## Problem description
Scan the data below. Pull out each line where "running" occurs.

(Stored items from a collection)
..........

-- ==== Sys2Proof/Tests/Slice0.lean ====
section
/-!
SUPPORT. The model's own tests: words written out from the spec's encodings, ill-formed terms that the checks refuse, single steps on a small
state, and for every statement values that meet its hypotheses.
-/
namespace Sys2Proof.Tests

set_option Elab.async false

open Sys2Proof Sys2Proof.Machine

/-! ## A small state: one group of two threads on core 0 of context 1, in a running partition, its memory mapped one to one -/

def thread (tid : Nat) : Thread :=
  { tid := tid, slot := tid, wid := 0, pc := 0x1000, v := (List.range 192).map fun i => BitVec.ofNat 32 (16 * i + tid) }

def warp : Warp := { wid := 0, lane := 0, wslot := 0, s := (List.range 64).map fun i => BitVec.ofNat 64 (64 * i) }

def group : Group :=
  { gid := 0, ctx := 1, part := 0, vregs := 192, sregs := 64, threads := [thread 0, thread 1], warps := [warp], ring := [0, 1]
    scr := { base := 0, size := 4096 }, tbars := [{ init := true, want := 2 }], cbase := 0x2000, clen := 256 }

/-- A leaf of level 2 at address 0 that allows everything, cached by the TLB of CD0. -/
def leaf : TlbEntry := { owner := tlbDie 0, ctx := 1, vpage := 0, psize := 2 ^ 30, leaf := 0x9F, level := 2, expiry := 10 ^ 12 }

/-- Context 1 at level `k` of partition 0, 16 fragments; partition 0 holds cluster 0. -/
def base (k : Nat) : State :=
  { State.reset with
    groups := [(0, group)]
    ctxs := [(1, { st := .active, img := BitVec.ofNat 512 (k * 2 ^ 108 + 16 * 2 ^ 320) })]
    parts := [(0, { st := .running, img := BitVec.ofNat 512 (2 ^ 320 + 2 ^ 54) })]
    tlb := [leaf] }

/-- The agents issue: the group's warp, the foreman of cluster 0, the management core. -/
def onWarp : State := { base 1 with cur := { agent := .warp 0 0, pc := 0x1000, path := [0, 1] } }
def onUser : State := { base 0 with cur := { agent := .warp 0 0, pc := 0x1000, path := [0, 1] } }
def onForeman : State := { base 1 with cur := { agent := .foreman 0, pc := 0x1000, path := [0] } }
def onMgmt : State := { base 1 with cur := { agent := .mgmt, pc := 0x1000, path := [0] } }

/-! ## Operands that fit -/

/-- An operand of a class: a register of the number given, a uniform one where the class asks for it. -/
def fitOp (k : Cls) (v n : BitVec 8) : BitVec 8 :=
  match k with
  | .unused => 0
  | .imm => n
  | .lim _ => n
  | .uni _ => v ||| 0xC0
  | _ => v

/-- Fields of an opcode that its entry accepts, small immediates `n`; uniform registers throughout with `u` 0xC0. -/
def sample (op : Nat) (form : Form) (sub : BitVec 6) (mod : BitVec 8) (u n : BitVec 8) : Enc :=
  let x : Enc := { form := form, d := n, a := n, sub := sub, b := 0, c := n, e := 0, mod := mod, w2 := { Word2.base with ord := if op = 0x90 then 2 else 0 }, lit := 0 }
  let k := fieldCls op x
  { x with d := fitOp k.1 (2 ||| u) n, a := fitOp k.2.1 (4 ||| u) n, b := fitOp k.2.2.1 (8 ||| u) n, c := fitOp k.2.2.2.1 (12 ||| u) n, e := fitOp k.2.2.2.2 (16 ||| u) n }

def bas (op : Nat) : BitVec 8 × Enc := (BitVec.ofNat 8 op, sample op .base 0 (baseMod op) 0 1)
def ext (mod : BitVec 8) (p : Nat × BitVec 6) : BitVec 8 × Enc := (BitVec.ofNat 8 p.1, sample p.1 .ext p.2 mod 0 1)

..........

## Answer section
/-! ## A small state: one group of two threads on core 0 of context 1, in a running partition, its memory mapped one to one -/
    parts := [(0, { st := .running, img := BitVec.ofNat 512 (2 ^ 320 + 2 ^ 54) })]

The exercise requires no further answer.